American chestnut trees are returning to Chestnut Ridge Park this year.
The question is, how long will they live?
The 1,200-acre park in Orchard Park, a crown jewel in the Erie County park system, was named for its magnificent chestnut trees, which dominated the hilly landscape until the first half of the 20th century. But a fungal infection called chestnut blight wiped out billions of American chestnut trees by the 1940s.
The last American chestnut tree at Chestnut Ridge Park died in the 1990s, said Park Superintendent J.J. Thomas.
Since then, repeated efforts by Erie County and chestnut tree-loving groups to re-establish the chestnut tree have failed. Red oak and hemlock are now the dominant types of trees among the several dozen species in the park.
But the county has hatched a new plan this year to bring back American chestnuts.
The idea started when County Executive Mark Poloncarz looked at options to replace a tree in his own front yard. He saw ads for chestnut trees and wondered to himself how any of them could be available for landscaping if the blight killed them all. It turned out they were blight-resistant hybrid chestnut trees. The crossbred trees resemble American chestnut trees.
"I talked with our parks commissioner and said, 'Why don't we buy some of these?' " recalled Poloncarz, who plans to announce an effort to return chestnut trees to the park in his State of the County address on Thursday.
But it's not that simple. Ideally, park advocates want to reintroduce "pure" American chestnut trees to the park. Chestnut Ridge already has a stand of Chinese chestnut trees, which are blight-resistant, but have smoother-edged leaves and a more spread-out shape.

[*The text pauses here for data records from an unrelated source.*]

-- ==== Sys2Proof/Machine/Dispatch.lean ====
section
/-! DEFINITION. One arm per instruction, each one call of its meaning. -/

namespace Sys2Proof.Machine

/-- One transition of an instruction (44_transactor.md R220): its start at an idle transactor, its next transition when it
is the operation in flight. -/
def exec (i : Instr) (s : State) : Host.Outcome State Fault Refusal :=
  match i with
  | .ping id => Sys2Proof.Machine.execPing id s
  | .read id target => Sys2Proof.Machine.execRead id target s
  | .write id form awaited => Sys2Proof.Machine.execWrite id form awaited s
  | .regWrite id form => Sys2Proof.Machine.execRegWrite id form s
  | .action id => Sys2Proof.Machine.execAction id s
  | .recovery id => Sys2Proof.Machine.execRecovery id s
  | .reset id => Sys2Proof.Machine.execReset id s
  | .syncRead ids target => Sys2Proof.Machine.execSyncRead ids target s
  | .syncWrite form => Sys2Proof.Machine.execSyncWrite form s

end Sys2Proof.Machine
end

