-- ==== Sys2Proof/Certificates/Slice0/Obligations.lean ====
section
/-! DEFINITION. The statements for the provers, by component: C1 integer codec, C2 packet codec, C3 control table, C4 status
parser, C5 transactor. -/

open Sys2Proof Sys2Proof.Machine

/-! ## C1, the integer codec -/

/-- Encoding is little-endian truncation modulo 2^(8n), other widths refused (40_integer_codec.md section R120, 20_memory.md
section 2). The refusal is the spec's own decision D9. -/
def Obligations.EncodeUintIsLittleEndianTruncation : Prop :=
  (∀ (v : Int) (n : Nat), n = 1 ∨ n = 2 ∨ n = 4 →
    ∃ s, encodeUint v n = .ok s ∧ s.length = n
      ∧ ∀ k, k < n → s[k]? = some (BitVec.ofNat 8 ((v % (2 ^ (8 * n) : Nat)).toNat / 256 ^ k)))
  ∧ ∀ (v : Int) (n : Nat), ¬(n = 1 ∨ n = 2 ∨ n = 4) → encodeUint v n = .error (.refuse .intWidth)

/-- Unsigned integers round-trip in both directions (derived in the spec at R126). Other lengths are refused (D9). -/
def Obligations.UnsignedCodecRoundTrips : Prop :=
  (∀ (v : Int) (n : Nat), n = 1 ∨ n = 2 ∨ n = 4 →
    ∃ s, encodeUint v n = .ok s ∧ decodeUint s = .ok (v % (2 ^ (8 * n) : Nat)).toNat)
  ∧ (∀ s : List Byte, s.length = 1 ∨ s.length = 2 ∨ s.length = 4 →
    ∃ u, decodeUint s = .ok u ∧ encodeUint (u : Int) s.length = .ok s)
  ∧ ∀ s : List Byte, ¬(s.length = 1 ∨ s.length = 2 ∨ s.length = 4) → decodeUint s = .error (.refuse .intWidth)

/-- Sign-magnitude integers round-trip on |v| ≤ 2^b - 1 (derived in the spec at R125), and a reading has the low b bits as
magnitude and bit b as sign, whatever the bits above b (40_integer_codec.md section R124). Any v at all is encoded by the
formula and then truncated (at R123), and a sign bit outside the width is refused as `sign_bit_width`: both are the spec's
own decision D8. A width other than 1, 2, 4 is refused as `int_width` (D9); where a reading has both faults the length
decides, which is the model's choice (log 25). -/
def Obligations.SignMagnitudeRoundTrips : Prop :=
  (∀ (v : Int) (b n : Nat), n = 1 ∨ n = 2 ∨ n = 4 → b < 8 * n → v.natAbs ≤ 2 ^ b - 1 →
    ∃ s, encodeSignMagnitude v b n = .ok s ∧ decodeSignMagnitude s b = .ok v)
  ∧ (∀ (s : List Byte) (b : Nat), s.length = 1 ∨ s.length = 2 ∨ s.length = 4 → b < 8 * s.length →
    ∃ u, decodeUint s = .ok u
      ∧ decodeSignMagnitude s b =
          .ok (if u / 2 ^ b % 2 = 1 then -((u % 2 ^ b : Nat) : Int) else ((u % 2 ^ b : Nat) : Int)))
  ∧ (∀ (v : Int) (b n : Nat),
      (b < 8 * n → encodeSignMagnitude v b n =
        encodeUint (if v < 0 then ((1 <<< b ||| v.natAbs : Nat) : Int) else v) n)
      ∧ (8 * n ≤ b → encodeSignMagnitude v b n = .error (.refuse .signBitWidth)))
  ∧ ∀ (s : List Byte) (b : Nat),
      (s.length = 1 ∨ s.length = 2 ∨ s.length = 4 → 8 * s.length ≤ b →
        decodeSignMagnitude s b = .error (.refuse .signBitWidth))
      ∧ (¬(s.length = 1 ∨ s.length = 2 ∨ s.length = 4) → decodeSignMagnitude s b = .error (.refuse .intWidth))

/-- The two's complement reading over 8, 16 or 32 bits, other lengths refused. The refusal of other lengths is the
spec's own decision D9. -/
def Obligations.DecodeIntSignedIsTwosComplement : Prop :=
  (∀ s : List Byte, s.length = 1 ∨ s.length = 2 ∨ s.length = 4 →
    ∃ u, decodeUint s = .ok u
      ∧ decodeIntSigned s =
          .ok (if 2 ^ (8 * s.length - 1) ≤ u then (u : Int) - (2 ^ (8 * s.length) : Nat) else (u : Int)))
  ∧ ∀ s : List Byte, ¬(s.length = 1 ∨ s.length = 2 ∨ s.length = 4) →
    decodeIntSigned s = .error (.refuse .intWidth)

/-! ## C2, the packet codec -/

/-- The layout of an instruction packet (R80). -/
def Obligations.PacketHasTheInstructionLayout : Prop :=
  ∀ (id : Int) (code : Byte) (params : List Int) (s : List Byte), packet id code params = .ok s →
    s = [0xFF#8, 0xFF#8, toByte id, BitVec.ofNat 8 (params.length + 2), code] ++ params.map toByte
          ++ [chk ([toByte id, BitVec.ofNat 8 (params.length + 2), code] ++ params.map toByte)]
      ∧ s.length = params.length + 6 ∧ 0 ≤ id ∧ id ≤ 254

/-- Every packet an instruction sends: LEN is the length less 4, the last byte is the checksum of the bytes from ID to the
last parameter, the frame is 6 to 259 bytes long, and its ID byte is in 0..254 (derived in the spec at R150 and R88). -/
def Obligations.EveryBuiltPacketIsChecksummed : Prop :=
  ∀ (p : Params) (i : Instr) (s : List Byte), encode p i = .ok s →
    6 ≤ s.length ∧ s.length ≤ 259
      ∧ (∃ len, s[3]? = some len ∧ len.toNat + 4 = s.length)
      ∧ (∃ id, s[2]? = some id ∧ id.toNat ≤ 254)
      ∧ (∃ c, s[s.length - 1]? = some c
          ∧ c.toNat = 255 - byteSum ((s.drop 2).take (s.length - 3)) % 256)
      ∧ byteSum (s.drop 2) % 256 = 255

/-- The parameters and the LEN byte of each instruction, and the replies it expects (R86). ACTION's builder takes any ID
(R145). -/
def Obligations.EachInstructionHasItsParameterLayout : Prop :=
  (∀ (p : Params) (i : Instr) (id : Int) (s : List Byte) (code : Byte),
      (i = .ping id ∧ code = 0x01#8 ∨ i = .action id ∧ code = 0x05#8 ∨ i = .recovery id ∧ code = 0x06#8
        ∨ i = .reset id ∧ code = 0x0A#8) →
      encode p i = .ok s →
      s = frame [toByte id, 2#8, code] ∧ expectedReplies i = (if code = 0x05#8 then 0 else 1))
  ∧ (∀ (p : Params) (id a l : Int) (s : List Byte), encode p (.read id (.addressed a l)) = .ok s →
      s = frame [toByte id, 4#8, 0x02#8, toByte a, toByte l]
        ∧ expectedReplies (.read id (.addressed a l)) = 1)
  ∧ (∀ (p : Params) (id a : Int) (data : List Int) (w : Bool) (s : List Byte),
      encode p (.write id (.addressed a data) w) = .ok s →
      s = frame (toByte id :: BitVec.ofNat 8 (data.length + 3) :: 0x03#8 :: toByte a :: data.map toByte)
        ∧ expectedReplies (.write id (.addressed a data) w) = 1)
  ∧ (∀ (p : Params) (id a : Int) (data : List Int) (s : List Byte),
      encode p (.regWrite id (.addressed a data)) = .ok s →
      s = frame (toByte id :: BitVec.ofNat 8 (data.length + 3) :: 0x04#8 :: toByte a :: data.map toByte)
        ∧ expectedReplies (.regWrite id (.addressed a data)) = 1)
  ∧ (∀ (p : Params) (a l : Int) (ids : List Int) (s : List Byte),
      encode p (.syncRead ids (.addressed a l)) = .ok s →
      s = frame (0xFE#8 :: BitVec.ofNat 8 (ids.length + 4) :: 0x82#8 :: toByte a :: toByte l :: ids.map toByte)
        ∧ expectedReplies (.syncRead ids (.addressed a l)) = ids.length)
  ∧ ∀ (p : Params) (a l : Int) (pairs : List (Int × List Int)) (s : List Byte),
      encode p (.syncWrite (.addressed a l pairs)) = .ok s →
      s = frame (0xFE#8 :: BitVec.ofNat 8 (pairs.length * (l.toNat + 1) + 4) :: 0x83#8 :: toByte a :: toByte l
            :: pairs.flatMap (fun e => toByte e.1 :: e.2.map toByte))
        ∧ (∀ e ∈ pairs, (e.2.length : Int) = l)
        ∧ expectedReplies (.syncWrite (.addressed a l pairs)) = 0

/-- An instruction's packet can be built exactly when the instruction is well formed (60_exceptions.md R271 steps 2 to 4). -/
def Obligations.EncodeSucceedsExactlyOnWellFormed : Prop :=
  ∀ (p : Params) (i : Instr), (∃ s, encode p i = .ok s) ↔ i.wellFormed p = true

/-- The reason each ill-formed packet is refused for, by `packet` and by the builders that check before it
(41_packet_codec.md section 1, 60_exceptions.md section 2). -/
def Obligations.BuildersRefuseByName : Prop :=
  (∀ (id : Int) (code : Byte) (ps : List Int), ¬(0 ≤ id ∧ id ≤ 254) →
      packet id code ps = .error (.refuse .idRange))
  ∧ (∀ (id : Int) (code : Byte) (ps : List Int), 0 ≤ id ∧ id ≤ 254 → (∃ q ∈ ps, ¬(0 ≤ q ∧ q ≤ 255)) →
      packet id code ps = .error (.refuse .byteRange))
  ∧ (∀ (id : Int) (code : Byte) (ps : List Int), 0 ≤ id ∧ id ≤ 254 → (∀ q ∈ ps, 0 ≤ q ∧ q ≤ 255) →
      253 < ps.length → packet id code ps = .error (.refuse .packetTooLong))
  ∧ (∀ (id a l : Int) (data ids : List Int) (pairs : List (Int × List Int)),
      (¬(0 ≤ a ∧ a ≤ 255) →
        buildWrite id a data = .error (.refuse .byteRange) ∧ buildRegWrite id a data = .error (.refuse .byteRange))
      ∧ (¬((0 ≤ a ∧ a ≤ 255) ∧ (0 ≤ l ∧ l ≤ 255)) →
        buildRead id a l = .error (.refuse .byteRange) ∧ buildSyncRead a l ids = .error (.refuse .byteRange)
          ∧ buildSyncWrite a l pairs = .error (.refuse .byteRange)))
  ∧ (∀ (a l : Int) (ids : List Int), (0 ≤ a ∧ a ≤ 255) → (0 ≤ l ∧ l ≤ 255) →
      (∃ id ∈ ids, ¬(0 ≤ id ∧ id ≤ 254)) → buildSyncRead a l ids = .error (.refuse .idRange))
  ∧ ∀ (a l : Int) (before after : List (Int × List Int)) (e : Int × List Int),
      (0 ≤ a ∧ a ≤ 255) → (0 ≤ l ∧ l ≤ 255) →
      (∀ q ∈ before, (0 ≤ q.1 ∧ q.1 ≤ 254) ∧ (q.2.length : Int) = l) →
      (¬(0 ≤ e.1 ∧ e.1 ≤ 254) → buildSyncWrite a l (before ++ e :: after) = .error (.refuse .idRange))
      ∧ (0 ≤ e.1 ∧ e.1 ≤ 254 → (e.2.length : Int) ≠ l →
        buildSyncWrite a l (before ++ e :: after) = .error (.refuse .syncWriteLength))

/-- Decoding an encoded well-formed instruction in packet form gives it back, every operand at every value. -/
def Obligations.DecodeInvertsEncode : Prop :=
  ∀ (p : Params) (i : Instr), i.wellFormed p = true → i.isPacketForm = true →
    ∃ s, encode p i = .ok s ∧ decode s = .ok i

/-- Decoding the packet of any instruction gives its packet form: a register by name replaced by what it resolves to
(30_encoding.md R96; that a decoded WRITE is awaited is the model's choice, log 13). That packet is one builder call: an
addressed form is the call of its operands (log 1); an operation by name takes the address and the length from the table,
and its data from `encode_user` or `encode_raw` of each value (D28), where the first value that cannot be encoded decides. -/
def Obligations.DecodeGivesTheExpansion : Prop :=
  (∀ (p : Params) (i : Instr) (s : List Byte), encode p i = .ok s →
    ∃ j, expand p i = .ok j ∧ decode s = .ok j ∧ j.isPacketForm = true)
  ∧ ∀ p : Params,
    (∀ id, encode p (.ping id) = buildPing id ∧ encode p (.recovery id) = buildRecovery id
      ∧ encode p (.reset id) = buildReset id ∧ encode p (.action id) = buildAction id)
    ∧ (∀ (id a l : Int) (data ids : List Int) (pairs : List (Int × List Int)) (w : Bool),
      encode p (.read id (.addressed a l)) = buildRead id a l
      ∧ encode p (.write id (.addressed a data) w) = buildWrite id a data
      ∧ encode p (.regWrite id (.addressed a data)) = buildRegWrite id a data
      ∧ encode p (.syncRead ids (.addressed a l)) = buildSyncRead a l ids
      ∧ encode p (.syncWrite (.addressed a l pairs)) = buildSyncWrite a l pairs)
    ∧ ∀ (name : String) (d : RegisterDef), (name, d) ∈ p.table.registers →
      let dataOf := fun s : List Byte => s.map fun b => (b.toNat : Int)
      (∀ id view, encode p (.read id (.named name view)) = buildRead id d.address d.length)
      ∧ (∀ ids view, encode p (.syncRead ids (.named name view)) = buildSyncRead d.address d.length ids)
      ∧ (∀ id v view w s, encodeByName p name view v = .ok s →
        encode p (.write id (.named name v view) w) = buildWrite id d.address (dataOf s))
      ∧ (∀ id v view w e, encodeByName p name view v = .error e →
        encode p (.write id (.named name v view) w) = .error e)
      ∧ (∀ id v s, encodeByName p name .converted v = .ok s →
        encode p (.regWrite id (.named name v)) = buildRegWrite id d.address (dataOf s))
      ∧ (∀ id v e, encodeByName p name .converted v = .error e →
        encode p (.regWrite id (.named name v)) = .error e)
      ∧ (∀ (view : View) (entries : List ((Int × UserValue) × List Byte)),
        (∀ q ∈ entries, encodeByName p name view q.1.2 = .ok q.2) →
        encode p (.syncWrite (.named name (entries.map Prod.fst) view)) =
          buildSyncWrite d.address d.length (entries.map fun q => (q.1.1, dataOf q.2)))
      ∧ ∀ (view : View) (before after : List (Int × UserValue)) (entry : Int × UserValue) (e : Stop),
        (∀ q ∈ before, ∃ s, encodeByName p name view q.2 = .ok s) → encodeByName p name view entry.2 = .error e →
        encode p (.syncWrite (.named name (before ++ entry :: after) view)) = .error e

/-- The other direction: bytes that decode are the packet of a well-formed instruction in packet form, so each packet has
one meaning. -/
def Obligations.EncodeInvertsDecode : Prop :=
  ∀ (p : Params) (s : List Byte) (i : Instr), decode s = .ok i →
    i.wellFormed p = true ∧ i.isPacketForm = true ∧ encode p i = .ok s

Meanwhile, the SUNY College of Environmental Science and Forestry has developed a new, genetically modified American chestnut tree that is 100 percent blight-resistant. American chestnut tree lovers believe it's only a matter of time before these tall, narrow-leaved beauties make a triumphant return to Chestnut Ridge.
The problem is, none of these "transgenic" chestnut trees are available for sale yet, said Erie County forester Shane Daley. They are still undergoing a government review process to ensure they are safe to introduce into the wild.
So in the meantime, Daley said, the plan is for the county to purchase and plant 50 regular American chestnut saplings this spring. These trees would have no protection against blight. But Daley said that with some careful planning and care, they should live long enough to become established and cross-pollinate with the genetically modified strains of American chestnut trees once those trees are available to the public.
The greater gene pool will help the transgenic chestnut trees survive and produce new generations of blight-resistant trees, he said.
This is no sure-fire plan.
According to county parks personnel and past published reports, a much larger group of chestnut trees, which were expected to have some blight resistance, were planted in the early 2000s but did not live. Several years ago, another effort was made to get chestnut trees started in planters, then transplanted in the park. Those trees didn't make it either.
Even hybrid chestnut trees currently touted as being blight resistant are not immune to the fungus, Daley said. Younger trees also aren't immune to hungry deer.
So the new game plan is to space out the 50 American chestnut trees, surround the sapling trunks with steel cages and spread the trees out across the park so that if one tree gets the blight, the fungus won't quickly spread to the others, Daley said.
This small experiment will not cost the county much – $110 for the saplings and a few hundred dollars more for supplies, he said.
The implication is, if these trees don't make it, they won't be a costly failure. And the potential benefit is worth the price.
County officials say they would like to plant the trees within sight of shelters and trails but protected from mowers.
Poloncarz said he hopes this experiment marks the beginning of a grander plan to bring American chestnuts back to Chestnut Ridge.
"When I'm 80 – I'm 50 now – I can see a full-grown chestnut tree and say, 'Hey, I remember when that was planted,'" he said.